Machine learning prediction, using

Logistic regression
Support vector machine (SVM)
Decision tree
K-nearest neighbors (KNN)

Data collection using SpaceX API

1_Data Collection API.ipynb

Libraries or modules used: requests, pandas, numpy, datetime

The API used is here.
The API provides data about many types of rocket launches done by SpaceX, the data is therefore filtered to include only Falcon 9 launches.
The API is accessed using requests.get().
The json result is converted to a dataframe using the json_normalize() function from pandas.
Every missing value in the data is replaced the mean the column that the missing value belongs to.
We end up with 90 rows or instances and 17 columns or features.

Data Collection with Web Scraping

2_Data Collection with Web Scraping.ipynb

Libraries or modules used: sys, requests, BeautifulSoup from bs4, re, unicodedata, pandas

The data is scraped from List of Falcon 9 and Falcon Heavy launches.
The website contains only the data about Falcon 9 launches.
First, the Falcon9 Launch Wiki page is requested from the url and a BeautifulSoup object is created from response of requests.get().
Next, all column/variable names are extracted from the HTML table header by using the find_all() function from BeautifulSoup.
A dataframe is then created with the extracted column names and entries filled with launch records extracted from table rows.
We end up with 121 rows or instances and 11 columns or features.

EDA with Pandas and Numpy

3_EDA.ipynb

Libraries or modules used: pandas, numpy

Functions from the Pandas and NumPy libraries such as value_counts() are used to derive basic information about the data collected, which includes:

The number of launches on each launch site
The number of occurrence of each orbit
The number and occurrence of each mission outcome

EDA with SQL

4_EDA with SQL.ipynb

Framework used: IBM DB2

Libraries or modules used: ibm_db

The data is queried using SQL to answer several questions about the data such as:

The names of the unique launch sites in the space mission
The total payload mass carried by boosters launched by NASA (CRS)
The average payload mass carried by booster version F9 v1.1

The SQL statements or functions used include SELECT, DISTINCT, AS, FROM, WHERE, LIMIT, LIKE, SUM(), AVG(), MIN(), BETWEEN, COUNT(), and YEAR().

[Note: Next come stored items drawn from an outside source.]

@[simp] theorem State.setPort_toPicture (p : Port) (b : PortBlock) : (s.setPort p b).toPicture = s.toPicture := by
  cases p <;> rfl
@[simp] theorem State.setPort_grants (p : Port) (b : PortBlock) : (s.setPort p b).grants = s.grants := by
  cases p <;> rfl
@[simp] theorem State.setPort_presence (p : Port) (b : PortBlock) : (s.setPort p b).presence = s.presence := by
  cases p <;> rfl
@[simp] theorem State.setPort_noticesS (p : Port) (b : PortBlock) : (s.setPort p b).noticesS = s.noticesS := by
  cases p <;> rfl
@[simp] theorem State.setPort_noticesD (p : Port) (b : PortBlock) : (s.setPort p b).noticesD = s.noticesD := by
  cases p <;> rfl
@[simp] theorem State.setPort_flow (p : Port) (b : PortBlock) : (s.setPort p b).flow = s.flow := by
  cases p <;> rfl
@[simp] theorem State.setPort_attnS (p : Port) (b : PortBlock) : (s.setPort p b).attnS = s.attnS := by
  cases p <;> rfl
@[simp] theorem State.setPort_attnD (p : Port) (b : PortBlock) : (s.setPort p b).attnD = s.attnD := by
  cases p <;> rfl
@[simp] theorem State.setPort_attnF (p : Port) (b : PortBlock) : (s.setPort p b).attnF = s.attnF := by
  cases p <;> rfl
@[simp] theorem State.setPort_store (p : Port) (b : PortBlock) : (s.setPort p b).store = s.store := by
  cases p <;> rfl
@[simp] theorem State.setPort_flash (p : Port) (b : PortBlock) : (s.setPort p b).flash = s.flash := by
  cases p <;> rfl
@[simp] theorem State.setPort_freeDraws (p : Port) (b : PortBlock) : (s.setPort p b).freeDraws = s.freeDraws := by
  cases p <;> rfl
@[simp] theorem State.setPort_pending (p : Port) (b : PortBlock) : (s.setPort p b).pending = s.pending := by
  cases p <;> rfl
@[simp] theorem State.setPort_port (p : Port) (b : PortBlock) : (s.setPort p b).port p = b := by
  cases p <;> rfl
theorem State.setPort_port_ne {p q : Port} (b : PortBlock) (h : q ≠ p) :
    (s.setPort p b).port q = s.port q := by
  cases p <;> cases q <;> first | rfl | exact absurd rfl h
@[simp] theorem State.updateFlow_toPicture (p : Port) : (s.updateFlow p).toPicture = s.toPicture := by
  cases p <;> rfl
@[simp] theorem State.updateFlow_grants (p : Port) : (s.updateFlow p).grants = s.grants := by
  cases p <;> rfl
@[simp] theorem State.updateFlow_presence (p : Port) : (s.updateFlow p).presence = s.presence := by
  cases p <;> rfl
@[simp] theorem State.updateFlow_noticesS (p : Port) : (s.updateFlow p).noticesS = s.noticesS := by
  cases p <;> rfl
@[simp] theorem State.updateFlow_noticesD (p : Port) : (s.updateFlow p).noticesD = s.noticesD := by
  cases p <;> rfl
@[simp] theorem State.updateFlow_attnS (p : Port) : (s.updateFlow p).attnS = s.attnS := by
  cases p <;> rfl
@[simp] theorem State.updateFlow_attnD (p : Port) : (s.updateFlow p).attnD = s.attnD := by
  cases p <;> rfl
@[simp] theorem State.updateFlow_attnF (p : Port) : (s.updateFlow p).attnF = s.attnF := by
  cases p <;> rfl
@[simp] theorem State.updateFlow_store (p : Port) : (s.updateFlow p).store = s.store := by
  cases p <;> rfl
@[simp] theorem State.updateFlow_flash (p : Port) : (s.updateFlow p).flash = s.flash := by
  cases p <;> rfl
@[simp] theorem State.updateFlow_freeDraws (p : Port) : (s.updateFlow p).freeDraws = s.freeDraws := by
  cases p <;> rfl
@[simp] theorem State.updateFlow_pending (p : Port) : (s.updateFlow p).pending = s.pending := by
  cases p <;> rfl
@[simp] theorem State.updateFlow_port (p q : Port) : (s.updateFlow p).port q = s.port q := by
  cases p <;> cases q <;> rfl
@[simp] theorem State.settle_toPicture : s.settle.toPicture = s.toPicture := rfl
@[simp] theorem State.settle_grants : s.settle.grants = s.grants := rfl
@[simp] theorem State.settle_presence : s.settle.presence = s.presence := rfl
@[simp] theorem State.settle_noticesS : s.settle.noticesS = s.noticesS := rfl
@[simp] theorem State.settle_noticesD : s.settle.noticesD = s.noticesD := rfl
@[simp] theorem State.settle_flow : s.settle.flow = s.flow := rfl
@[simp] theorem State.settle_store : s.settle.store = s.store := rfl
@[simp] theorem State.settle_flash : s.settle.flash = s.flash := rfl
@[simp] theorem State.settle_freeDraws : s.settle.freeDraws = s.freeDraws := rfl
@[simp] theorem State.settle_pending : s.settle.pending = s.pending := rfl
@[simp] theorem State.settle_port (p : Port) : s.settle.port p = s.port p := by
  cases p <;> rfl
@[simp] theorem State.placeReply_toPicture (p : Port) (k t : Byte) (a : Answer) :
    (s.placeReply p k t a).toPicture = s.toPicture := by
  cases p <;> rfl
@[simp] theorem State.placeReply_grants (p : Port) (k t : Byte) (a : Answer) :
    (s.placeReply p k t a).grants = s.grants := by
  cases p <;> rfl
@[simp] theorem State.placeReply_presence (p : Port) (k t : Byte) (a : Answer) :
    (s.placeReply p k t a).presence = s.presence := by
  cases p <;> rfl
@[simp] theorem State.placeReply_noticesS (p : Port) (k t : Byte) (a : Answer) :
    (s.placeReply p k t a).noticesS = s.noticesS := by
  cases p <;> rfl
@[simp] theorem State.placeReply_noticesD (p : Port) (k t : Byte) (a : Answer) :
    (s.placeReply p k t a).noticesD = s.noticesD := by
  cases p <;> rfl
@[simp] theorem State.placeReply_flow (p : Port) (k t : Byte) (a : Answer) :
    (s.placeReply p k t a).flow = s.flow := by
  cases p <;> rfl
@[simp] theorem State.placeReply_attnS (p : Port) (k t : Byte) (a : Answer) :
    (s.placeReply p k t a).attnS = s.attnS := by
  cases p <;> rfl
@[simp] theorem State.placeReply_attnD (p : Port) (k t : Byte) (a : Answer) :
    (s.placeReply p k t a).attnD = s.attnD := by
  cases p <;> rfl
@[simp] theorem State.placeReply_attnF (p : Port) (k t : Byte) (a : Answer) :
    (s.placeReply p k t a).attnF = s.attnF := by
  cases p <;> rfl
@[simp] theorem State.placeReply_store (p : Port) (k t : Byte) (a : Answer) :
    (s.placeReply p k t a).store = s.store := by
  cases p <;> rfl
@[simp] theorem State.placeReply_flash (p : Port) (k t : Byte) (a : Answer) :
    (s.placeReply p k t a).flash = s.flash := by
  cases p <;> rfl
@[simp] theorem State.placeReply_freeDraws (p : Port) (k t : Byte) (a : Answer) :
    (s.placeReply p k t a).freeDraws = s.freeDraws := by
  cases p <;> rfl
@[simp] theorem State.placeReply_pending (p : Port) (k t : Byte) (a : Answer) :
    (s.placeReply p k t a).pending = s.pending := by
  cases p <;> rfl
@[simp] theorem State.placeReply_port (p : Port) (k t : Byte) (a : Answer) :
    (s.placeReply p k t a).port p =
      { s.port p with replies := (s.port p).replies ++ [replyFrame k t a.1 a.2] } := by
  cases p <;> rfl
theorem State.placeReply_port_ne {p q : Port} (k t : Byte) (a : Answer) (h : q ≠ p) :
    (s.placeReply p k t a).port q = s.port q := State.setPort_port_ne s _ h
@[simp] theorem State.route_toPicture (rs : List Raise) : (s.route rs).toPicture = s.toPicture := rfl
@[simp] theorem State.route_grants (rs : List Raise) : (s.route rs).grants = s.grants := rfl
@[simp] theorem State.route_presence (rs : List Raise) : (s.route rs).presence = s.presence := rfl
@[simp] theorem State.route_flow (rs : List Raise) : (s.route rs).flow = s.flow := rfl
@[simp] theorem State.route_attnS (rs : List Raise) : (s.route rs).attnS = s.attnS := rfl
@[simp] theorem State.route_attnD (rs : List Raise) : (s.route rs).attnD = s.attnD := rfl
@[simp] theorem State.route_attnF (rs : List Raise) : (s.route rs).attnF = s.attnF := rfl
@[simp] theorem State.route_store (rs : List Raise) : (s.route rs).store = s.store := rfl
@[simp] theorem State.route_flash (rs : List Raise) : (s.route rs).flash = s.flash := rfl
@[simp] theorem State.route_freeDraws (rs : List Raise) : (s.route rs).freeDraws = s.freeDraws := rfl
@[simp] theorem State.route_pending (rs : List Raise) : (s.route rs).pending = s.pending := rfl
@[simp] theorem State.route_port (rs : List Raise) (p : Port) : (s.route rs).port p = s.port p := by
  cases p <;> rfl
@[simp] theorem State.absorb_grants (w : Work) : (s.absorb w).grants = s.grants := rfl
@[simp] theorem State.absorb_presence (w : Work) : (s.absorb w).presence = s.presence := rfl
@[simp] theorem State.absorb_flow (w : Work) : (s.absorb w).flow = s.flow := rfl
@[simp] theorem State.absorb_attnS (w : Work) : (s.absorb w).attnS = s.attnS := rfl
@[simp] theorem State.absorb_attnD (w : Work) : (s.absorb w).attnD = s.attnD := rfl
@[simp] theorem State.absorb_attnF (w : Work) : (s.absorb w).attnF = s.attnF := rfl
@[simp] theorem State.absorb_store (w : Work) : (s.absorb w).store = s.store := rfl
@[simp] theorem State.absorb_flash (w : Work) : (s.absorb w).flash = s.flash := rfl
@[simp] theorem State.absorb_freeDraws (w : Work) : (s.absorb w).freeDraws = s.freeDraws := rfl
@[simp] theorem State.absorb_pending (w : Work) : (s.absorb w).pending = s.pending := rfl
@[simp] theorem State.absorb_port (w : Work) (p : Port) : (s.absorb w).port p = s.port p := by
  cases p <;> rfl
@[simp] theorem State.absorb_toPicture (w : Work) :
    (s.absorb w).toPicture = ((w.endSuppression s.toPicture).wake s.toPicture).toPicture := rfl
@[simp] theorem State.work_toPicture : s.work.toPicture = s.toPicture := rfl
@[simp] theorem State.work_out : s.work.out = [] := rfl
@[simp] theorem State.complete_toPicture (p : Port) (a : Answer) : (s.complete p a).toPicture = s.toPicture := by
  unfold State.complete
  split
  · rfl
  · simp only; split <;> simp
@[simp] theorem State.complete_grants (p : Port) (a : Answer) : (s.complete p a).grants = s.grants := by
  unfold State.complete
  split
  · rfl
  · simp only; split <;> simp
@[simp] theorem State.complete_presence (p : Port) (a : Answer) : (s.complete p a).presence = s.presence := by
  unfold State.complete
  split
  · rfl
  · simp only; split <;> simp
@[simp] theorem State.complete_noticesS (p : Port) (a : Answer) : (s.complete p a).noticesS = s.noticesS := by
  unfold State.complete
  split
  · rfl
  · simp only; split <;> simp
@[simp] theorem State.complete_noticesD (p : Port) (a : Answer) : (s.complete p a).noticesD = s.noticesD := by
  unfold State.complete
  split
  · rfl
  · simp only; split <;> simp
@[simp] theorem State.complete_flow (p : Port) (a : Answer) : (s.complete p a).flow = s.flow := by
  unfold State.complete
  split
  · rfl
  · simp only; split <;> simp
@[simp] theorem State.complete_attnS (p : Port) (a : Answer) : (s.complete p a).attnS = s.attnS := by
  unfold State.complete
  split
  · rfl
  · simp only; split <;> simp
@[simp] theorem State.complete_attnD (p : Port) (a : Answer) : (s.complete p a).attnD = s.attnD := by
  unfold State.complete
  split
  · rfl
  · simp only; split <;> simp
@[simp] theorem State.complete_attnF (p : Port) (a : Answer) : (s.complete p a).attnF = s.attnF := by
  unfold State.complete
  split
  · rfl
  · simp only; split <;> simp
@[simp] theorem State.complete_store (p : Port) (a : Answer) : (s.complete p a).store = s.store := by
  unfold State.complete
  split
  · rfl
  · simp only; split <;> simp
@[simp] theorem State.complete_flash (p : Port) (a : Answer) : (s.complete p a).flash = s.flash := by
  unfold State.complete
  split
  · rfl
  · simp only; split <;> simp
@[simp] theorem State.complete_freeDraws (p : Port) (a : Answer) : (s.complete p a).freeDraws = s.freeDraws := by
  unfold State.complete
  split
  · rfl
  · simp only; split <;> simp
@[simp] theorem State.complete_pending (p : Port) (a : Answer) : (s.complete p a).pending = s.pending := by
  unfold State.complete
  split
  · rfl
  · simp only; split <;> simp
theorem State.complete_port_ne {p q : Port} (a : Answer) (h : q ≠ p) : (s.complete p a).port q = s.port q := by
  unfold State.complete
  split
  · rfl
  · simp only; split <;> simp [State.placeReply_port_ne, State.setPort_port_ne, h]
@[simp] theorem State.endTransfer_toPicture (p : Port) : (s.endTransfer p).toPicture = s.toPicture := by
  cases p <;> rfl
@[simp] theorem State.endTransfer_grants (p : Port) : (s.endTransfer p).grants = s.grants := by
  cases p <;> rfl
@[simp] theorem State.endTransfer_presence (p : Port) : (s.endTransfer p).presence = s.presence := by
  cases p <;> rfl
@[simp] theorem State.endTransfer_noticesS (p : Port) : (s.endTransfer p).noticesS = s.noticesS := by
  cases p <;> rfl
@[simp] theorem State.endTransfer_noticesD (p : Port) : (s.endTransfer p).noticesD = s.noticesD := by
  cases p <;> rfl
@[simp] theorem State.endTransfer_flow (p : Port) : (s.endTransfer p).flow = s.flow := by
  cases p <;> rfl
@[simp] theorem State.endTransfer_attnS (p : Port) : (s.endTransfer p).attnS = s.attnS := by
  cases p <;> rfl
@[simp] theorem State.endTransfer_attnD (p : Port) : (s.endTransfer p).attnD = s.attnD := by
  cases p <;> rfl
@[simp] theorem State.endTransfer_attnF (p : Port) : (s.endTransfer p).attnF = s.attnF := by
  cases p <;> rfl
@[simp] theorem State.endTransfer_store (p : Port) : (s.endTransfer p).store = s.store := by
  cases p <;> rfl
@[simp] theorem State.endTransfer_flash (p : Port) : (s.endTransfer p).flash = s.flash := by
  cases p <;> rfl
@[simp] theorem State.endTransfer_freeDraws (p : Port) : (s.endTransfer p).freeDraws = s.freeDraws := by
  cases p <;> rfl
@[simp] theorem State.endTransfer_pending (p : Port) : (s.endTransfer p).pending = s.pending := by
  cases p <;> rfl
@[simp] theorem State.discardFrame_toPicture (p : Port) : (s.discardFrame p).toPicture = s.toPicture := by
  cases p <;> rfl
@[simp] theorem State.discardFrame_grants (p : Port) : (s.discardFrame p).grants = s.grants := by
  cases p <;> rfl
@[simp] theorem State.discardFrame_presence (p : Port) : (s.discardFrame p).presence = s.presence := by
  cases p <;> rfl
@[simp] theorem State.discardFrame_noticesS (p : Port) : (s.discardFrame p).noticesS = s.noticesS := by
  cases p <;> rfl
@[simp] theorem State.discardFrame_noticesD (p : Port) : (s.discardFrame p).noticesD = s.noticesD := by
  cases p <;> rfl
@[simp] theorem State.discardFrame_flow (p : Port) : (s.discardFrame p).flow = s.flow := by
  cases p <;> rfl
@[simp] theorem State.discardFrame_attnS (p : Port) : (s.discardFrame p).attnS = s.attnS := by
  cases p <;> rfl
@[simp] theorem State.discardFrame_attnD (p : Port) : (s.discardFrame p).attnD = s.attnD := by
  cases p <;> rfl
@[simp] theorem State.discardFrame_attnF (p : Port) : (s.discardFrame p).attnF = s.attnF := by
  cases p <;> rfl
@[simp] theorem State.discardFrame_store (p : Port) : (s.discardFrame p).store = s.store := by
  cases p <;> rfl
@[simp] theorem State.discardFrame_flash (p : Port) : (s.discardFrame p).flash = s.flash := by
  cases p <;> rfl
@[simp] theorem State.discardFrame_freeDraws (p : Port) : (s.discardFrame p).freeDraws = s.freeDraws := by
  cases p <;> rfl
@[simp] theorem State.discardFrame_pending (p : Port) : (s.discardFrame p).pending = s.pending := by
  cases p <;> rfl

Data Visualization using Matplotlib and Seaborn

5_EDA Visualization.ipynb

Libraries or modules used: pandas, numpy, matplotlib.pyplot, seaborn

Functions from the Matplotlib and Seaborn libraries are used to visualize the data through scatterplots, bar charts, and line charts. The plots and charts are used to understand more about the relationships between several features, such as:

The relationship between flight number and launch site
The relationship between payload mass and launch site
The relationship between success rate and orbit type

Examples of functions from seaborn that are used here are scatterplot(), barplot(), catplot(), and lineplot().

Example: A scatterplot showing the relationship between flight number and launch site

Data Visualization using Folium

6_Interactive Visual Analytics with Folium lab.ipynb

Libraries or modules used: folium, wget, pandas, math

Functions from the Folium libraries are used to visualize the data through interactive maps. The Folium library is used to:

Mark all launch sites on a map
Mark the succeeded launches and failed launches for each site on the map
Mark the distances between a launch site to its proximities such as the nearest city, railway, or highway

These are done using functions from folium such as add_child() and folium plugins which include MarkerCluster, MousePosition, and DivIcon.

Example: A folium map showing the succeeded launches and failed launches for a specific launch site. If we zoom in on one of the launch site, we can see green and red tags. Each green tag represents a successful launch while each red tag represents a failed launch.

Data Visualization using Dash

7_spacex_dash_app.py

Libraries or modules used: pandas, dash, dash_html_components, dash_core_components, Input and Output from dash.dependencies, plotly.express

Functions from Dash are used to generate an interactive site where we can toggle the input using a dropdown menu and a range slider. Using a pie chart and a scatterplot, the interactive site shows:

The total success launches from each launch site
The correlation between payload mass and mission outcome (success or failure) for each launch site

The application is launched on a terminal on the IBM Skills Network website.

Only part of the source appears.